How to keep loved ones safe while you’re sick

Suspect you have COVID-19?

> Get screened

Getting sick is no fun for any of us. We want to get well as quickly as possible.

But one thing we often forget is that our treatment and recovery are about more than just us. Anytime we get sick, other people we encounter – directly or indirectly – face a heightened risk of becoming sick, too.

This is particularly true with a highly contagious disease, such as novel coronavirus (COVID-19). But it’s also the case with the common cold, influenzas and other viral infections.

When you are sick, be proactive in your efforts to recover – and keep other people safe, including your family, friends and coworkers.

Avoid passing infection to others

If you suspect you might have COVID-19, or if you have tested positive for the disease, you pose a substantial health and safety risk to the community and you need to isolate yourself as quickly as you can. You do not want to pass COVID-19 on to anyone else. Remain in home isolation until your health care provider clears you to leave.

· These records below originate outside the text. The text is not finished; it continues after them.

-- ==== Sys2Proof/Laws/Control.lean ====
section
/-! SUPPORT. What the issue of a directive, an answer and a finish can do, once each: the statements about directives rest on
these. -/

namespace Sys2Proof.Machine

open Sys2Proof.Safety

/-- An issued directive leaves its owner's answer received by the control unit. -/
theorem issueDirective_of_mayIssue {d : Directive} {ps : List Word} {s : State} (h : mayIssue d ps s)
    (serve : List Word → Nat → State → Answer) :
    issueDirective d ps serve s =
      answered d (serve ps (roomFor s) s).status (serve ps (roomFor s) s).results (serve ps (roomFor s) s).state := by
  have h' : issuable { code := directiveCode d, params := ps } s = true := h
  simp [issueDirective, issue, h', answered]

/-- A directive that may not be issued changes nothing. -/
theorem issueDirective_of_not {d : Directive} {ps : List Word} {s : State} (h : ¬ mayIssue d ps s)
    (serve : List Word → Nat → State → Answer) : issueDirective d ps serve s = s := by
  have h' : ¬ issuable { code := directiveCode d, params := ps } s = true := h
  simp [issueDirective, issue, h']

/-- An unknown code issued is answered UNKNOWN. -/
theorem issue_of_issuable {e : Envelope} {s : State} (h : issuable e s = true) (serve : Nat → State → Answer) :
    issue e serve s =
      conclude
        { code := e.code, status := (serve (roomFor s) s).status, results := (serve (roomFor s) s).results }
        (serve (roomFor s) s).state := by
  simp [issue, h]

/-- A read gives its words within the room. -/
theorem readOut_of_le {room : Nat} {ws : List Word} {s : State} (h : ws.length ≤ room) :
    readOut room ws s = { status := .ok, results := ws, state := s } := by simp [readOut, h]

/-- A read beyond the room is refused. -/
theorem readOut_of_lt {room : Nat} {ws : List Word} {s : State} (h : room < ws.length) :
    readOut room ws s = refuse .noRoom s := by simp [readOut, Nat.not_le.mpr h]

/-- The form stage's failure is the answer. -/
@[simp] theorem afterForm_error {α : Type} (st : Status) (owner : α → Answer) (s : State) :
    afterForm (.error st) owner s = refuse st s := rfl

/-- A form that passes leaves the answer to the owner. -/
@[simp] theorem afterForm_ok {α : Type} (x : α) (owner : α → Answer) (s : State) :
    afterForm (.ok x) owner s = owner x := rfl

@[simp] theorem refuse_status (st : Status) (s : State) : (refuse st s).status = st := rfl
@[simp] theorem refuse_results (st : Status) (s : State) : (refuse st s).results = [] := rfl
@[simp] theorem refuse_state (st : Status) (s : State) : (refuse st s).state = s := rfl
@[simp] theorem done_status (s : State) : (done s).status = .ok := rfl
@[simp] theorem done_results (s : State) : (done s).results = [] := rfl
@[simp] theorem done_state (s : State) : (done s).state = s := rfl

/-- A lane parameter in range names its lane. -/
theorem laneParam_of_eq {w : Word} {l : LaneId} (h : w.toNat = l.val) : laneParam w = .ok l := by
  have : w.toNat < 16 := by omega
  simp [laneParam, this]
  exact Fin.ext h

/-- A lane parameter above 15. -/
theorem laneParam_of_le {w : Word} (h : 16 ≤ w.toNat) : laneParam w = .error .badLane := by
  simp [laneParam, Nat.not_lt.mpr h]

/-- A report admitted, in the words of the statements. -/
theorem pushReport_added (kind : ReportKind) (payload : List Word) (s : State) :
    pushReport kind payload s =
      { s with reports := reportAdded kind (stampUnset s.time.isSet payload) s } := by
  simp only [pushReport, setReports, beginTransmission, reportAdded, linkAfterAdmission]
  by_cases h : s.reports.link = .quiet ∧ s.reports.hold = false <;> simp [h]

/-- The words of a directive entry in a response (R6). -/
theorem entryWords_length (e : ResultEntry) : (entryWords e).length = 2 + e.results.length := by
  simp [entryWords]; omega

/-- The length of a response payload (R6). -/
theorem responsePayload_length (unit : BitVec 6) (b : IntakeEntry) (status : BlockStatus) (es : List ResultEntry) :
    (responsePayload unit b status es).length = 4 + 2 * es.length + wordsGiven es := by
  have : ∀ es : List ResultEntry, (es.flatMap entryWords).length = 2 * es.length + wordsGiven es := by
    intro es
    induction es with
    | nil => rfl
    | cons e es ih =>
      simp only [List.flatMap_cons, List.length_append, entryWords_length, ih, wordsGiven, List.map_cons, List.sum_cons,
        List.length_cons]
      omega
  simp [responsePayload, this]
  omega

/-- The words of a directive entry, as a response lays them out (R6). -/
theorem entryWords_eq (e : ResultEntry) :
    entryWords e =
      [BitVec.ofNat 16 (e.code.toNat * 256 + (statusCode e.status).toNat), BitVec.ofNat 16 e.results.length] ++ e.results := by
  have h : (e.code ++ statusCode e.status : BitVec 16) = BitVec.ofNat 16 (e.code.toNat * 256 + (statusCode e.status).toNat) := by
    apply BitVec.eq_of_toNat_eq
    have := e.code.isLt
    have := (statusCode e.status).isLt
    simp only [BitVec.toNat_append, BitVec.toNat_ofNat, Nat.shiftLeft_eq]
    rw [← Nat.shiftLeft_eq, ← Nat.shiftLeft_add_eq_or_of_lt (by omega), Nat.shiftLeft_eq]
    omega
  simp [entryWords, h, word]

/-- A response as the statements write it (R6). -/
theorem responsePayload_eq (unit : BitVec 6) (b : IntakeEntry) (status : BlockStatus) (es : List ResultEntry) :
    responsePayload unit b status es =
      responseOf unit b (match status with | .complete => 0 | .stopped => 1 | .malformed => 2) es := by
  have h : (0#4 ++ blockStatusCode status ++ unit.setWidth 8 : BitVec 16) =
      BitVec.ofNat 16 ((match status with | .complete => 0 | .stopped => 1 | .malformed => 2) * 256 + unit.toNat) := by
    revert unit
    cases status <;> decide
  have hw : entryWords = fun e : ResultEntry =>
      [BitVec.ofNat 16 (e.code.toNat * 256 + (statusCode e.status).toNat), BitVec.ofNat 16 e.results.length] ++ e.results :=
    funext entryWords_eq
  simp only [responsePayload, responseOf, h, hw, word]

/-- A finish served, in the words of the statements (R132). -/
theorem finishBlock_eq {b : IntakeEntry} {rest : List IntakeEntry} {s : State} (h : s.control.intake = b :: rest)
    (status : BlockStatus) (es : List ResultEntry) :
    finishBlock status es s = finishedBy b rest (responsePayload s.control.unitAddr b status es) s := by
  have hc : cacheWith
      { origin := b.origin, seq := b.seq, port := b.port, sweep := b.sweep
        response := responsePayload s.control.unitAddr b status es } s.control.cache =
      (if s.control.cache.length < 8 then s.control.cache else s.control.cache.drop 1) ++
        [{ origin := b.origin, seq := b.seq, port := b.port, sweep := b.sweep
           response := responsePayload s.control.unitAddr b status es }] := by
    by_cases h8 : s.control.cache.length < 8
    · simp [cacheWith, Config.cacheEntries, h8, Nat.not_le.mpr h8]
    · simp [cacheWith, Config.cacheEntries, h8, Nat.not_lt.mp h8]
  unfold finishBlock finishedBy
  simp only [h, ← hc]
  by_cases hw : replyWanted b.payload = true
  · simp [hw, admitResponse, pushReport_added, setReports, setControl, reportAdded, linkAfterAdmission]
  · simp [hw, setControl]

/-- The end of a block's execution, in the words of the statements: its finish now, or in a later step (log entry 26). -/
theorem endBlock_eq {b : IntakeEntry} {rest : List IntakeEntry} {s : State} (h : s.control.intake = b :: rest)
    (status : BlockStatus) (es : List ResultEntry) : endBlock status es s = blockEnded b rest status es s := by
  have hf (v : Surroundings) :=
    (finishBlock_eq (s := { s with surroundings := v }) h status es).trans (by rw [responsePayload_eq])
  unfold endBlock blockEnded
  rcases hm : s.surroundings.finishes with _ | ⟨m, more⟩
  · simp only [useFinish, setSurroundings, hm, List.headD_nil, List.head?_nil, reduceCtorEq, if_false]
    exact hf _
  · cases m
    · simp only [useFinish, setSurroundings, hm, List.headD_cons, List.head?_cons, Option.some.injEq, reduceCtorEq, if_false]
      exact hf _
    · simp [useFinish, setSurroundings, setControl, hm]

/-- While the control unit waits for a RESTART, no other directive is issued (R129, R136, R137). -/
theorem issuable_of_restart {r : RestartInProgress} {e : Envelope} {s : State} (h : s.control.restart = some r)
    (he : e ≠ restartEnvelope r.scope) : issuable e s = false := by
  simp [issuable, awaited, h, he]

/-- While owners are being asked, no other directive is issued (R129, R143, R146). -/
theorem issuable_of_inquiry {q : Inquiry} {e : Envelope} {s : State} (h : s.control.inquiry = some q)
    (he : e ≠ q.envelope) : issuable e s = false := by
  simp [issuable, awaited, h, he]

/-! ## Directives whose owners are asked in turn (R143, R146) -/

@[simp] theorem setInquiry_control (q : Option Inquiry) (s : State) :
    (setInquiry q s).control = { s.control with inquiry := q } := rfl
@[simp] theorem setInquiry_ports (q : Option Inquiry) (s : State) : (setInquiry q s).ports = s.ports := rfl
@[simp] theorem setInquiry_classifier (q : Option Inquiry) (s : State) : (setInquiry q s).classifier = s.classifier := rfl
@[simp] theorem setInquiry_store (q : Option Inquiry) (s : State) : (setInquiry q s).store = s.store := rfl
@[simp] theorem setInquiry_lanes (q : Option Inquiry) (s : State) : (setInquiry q s).lanes = s.lanes := rfl
@[simp] theorem setInquiry_time (q : Option Inquiry) (s : State) : (setInquiry q s).time = s.time := rfl
@[simp] theorem setInquiry_scheduler (q : Option Inquiry) (s : State) : (setInquiry q s).scheduler = s.scheduler := rfl
@[simp] theorem setInquiry_reports (q : Option Inquiry) (s : State) : (setInquiry q s).reports = s.reports := rfl
@[simp] theorem setInquiry_offers (q : Option Inquiry) (s : State) : (setInquiry q s).offers = s.offers := rfl
@[simp] theorem setInquiry_requests (q : Option Inquiry) (s : State) : (setInquiry q s).requests = s.requests := rfl
@[simp] theorem setInquiry_surroundings (q : Option Inquiry) (s : State) : (setInquiry q s).surroundings = s.surroundings := rfl
@[simp] theorem setInquiry_pending (q : Option Inquiry) (s : State) : (setInquiry q s).pending = s.pending := rfl

/-- All that one can do: nothing while it may not be issued, an answer at once when its form fails, else a step of its inquiry. -/
theorem inquireDirective_cases {α : Type} (d : Directive) (form : List Word → Except Status α) (owners : α → Owners)
    (ps : List Word) (s : State) :
    (¬ mayIssue d ps s ∧ inquireDirective d form owners ps s = s) ∨
      (mayIssue d ps s ∧ ∃ st, form ps = .error st ∧ inquireDirective d form owners ps s = answered d st [] s) ∨
      (mayIssue d ps s ∧ ∃ x, form ps = .ok x ∧
        inquireDirective d form owners ps s = advanceInquiry (tableEnvelope d ps) (owners x) s) := by
  by_cases h : mayIssue d ps s
  · cases hf : form ps with
    | error st => exact .inr (.inl ⟨h, st, rfl, by simp [inquireDirective, hf, issueDirective_of_mayIssue h]⟩)
    | ok x =>
      have h' : issuable { code := directiveCode d, params := ps } s = true := h
      exact .inr (.inr ⟨h, x, rfl, by simp [inquireDirective, hf, inquire, h', tableEnvelope]⟩)
  · have h' : ¬ issuable { code := directiveCode d, params := ps } s = true := h
    refine .inl ⟨h, ?_⟩
    cases hf : form ps with
    | error st => simp [inquireDirective, hf, issueDirective_of_not h]
    | ok x => simp [inquireDirective, hf, inquire, h']

/-- The owners that answer are the next ones in their order. -/
theorem ownersNow_eq_take (o : Owners) (q : Inquiry) (s : State) :
    ownersNow o q s = ((List.range o.count).drop q.asked).take (ownersNow o q s).length := by
  have h : ownersNow o q s <+: (List.range o.count).drop q.asked :=
    (List.takeWhile_prefix _).trans (List.take_prefix _ _)
  exact List.prefix_iff_eq_take.mp h

/-- With no owner waiting, as many answer as the surroundings say and are left. -/
theorem ownersNow_length {o : Owners} {s : State} (q : Inquiry) (h : ∀ k, o.waits k s = false) :
    (ownersNow o q s).length = min (s.surroundings.asks.headD o.count) (o.count - q.asked) := by
  have hall : ∀ l : List Nat, l.takeWhile (fun _ => true) = l := by
    intro l
    induction l with
    | nil => rfl
    | cons k l ih => simp [ih]
  simp [ownersNow, h, hall]

/-- Owners that only read change nothing; one of the surroundings' choices is used. -/
theorem askOwners_of_reads {o : Owners} (h : ∀ k t, o.effect k t = t) (q : Inquiry) (s : State) :
    askOwners o q s = setSurroundings { s.surroundings with asks := s.surroundings.asks.tail } s := by
  have : ∀ (ks : List Nat) (t : State), ks.foldl (fun u k => o.effect k u) t = t := by
    intro ks
    induction ks with
    | nil => intro t; rfl
    | cons k ks ih => intro t; simp [h]
  simp [askOwners, this]

/-- A step of an inquiry that leaves an owner to answer. -/
theorem advanceInquiry_of_lt {e : Envelope} {o : Owners} {s : State} (h : (inquiryNow o (inquiryOf e s) s).asked < o.count) :
    advanceInquiry e o s = setInquiry (some (inquiryNow o (inquiryOf e s) s)) (askOwners o (inquiryOf e s) s) := by
  simp [advanceInquiry, h]

/-- The step in which the last owner answers. -/
theorem advanceInquiry_of_le {e : Envelope} {o : Owners} {s : State} (h : o.count ≤ (inquiryNow o (inquiryOf e s) s).asked) :
    advanceInquiry e o s =
      let t := askOwners o (inquiryOf e s) s
      let a := readOut (roomFor t) (o.result (inquiryNow o (inquiryOf e s) s).words) (setInquiry none t)
      conclude { code := e.code, status := a.status, results := a.results } a.state := by
  simp [advanceInquiry, Nat.not_lt.mpr h]

end Sys2Proof.Machine
end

Regardless of your illness, follow these steps to avoid passing an infection to others:

  • Isolate yourself. Stay in a separate room. Avoid contact with other people and animals. Use a separate bathroom, if you have the option.
  • Take pain and fever medications.
  • Drink plenty of fluids.
  • Wear a face mask when you’re around other people.
  • Thoroughly wash and sanitize your hands frequently.
  • If a surface is dirty, wash it first, then sanitize it.
  • Clean and disinfect surfaces that are touched often, including doorknobs, light switches, counter tops, handles, phones, desktops, keyboards, faucets, sinks and toilets.
  • Clean and disinfect any surface with blood or other bodily fluids on them.
  • Avoid sharing bedding, towels, dishes, glasses, utensils or anything else. Wash items thoroughly after using.

Monitor your symptoms

While you’re isolated, you also need to monitor your own health. If you experience any of the following symptoms, you may need urgent medical attention.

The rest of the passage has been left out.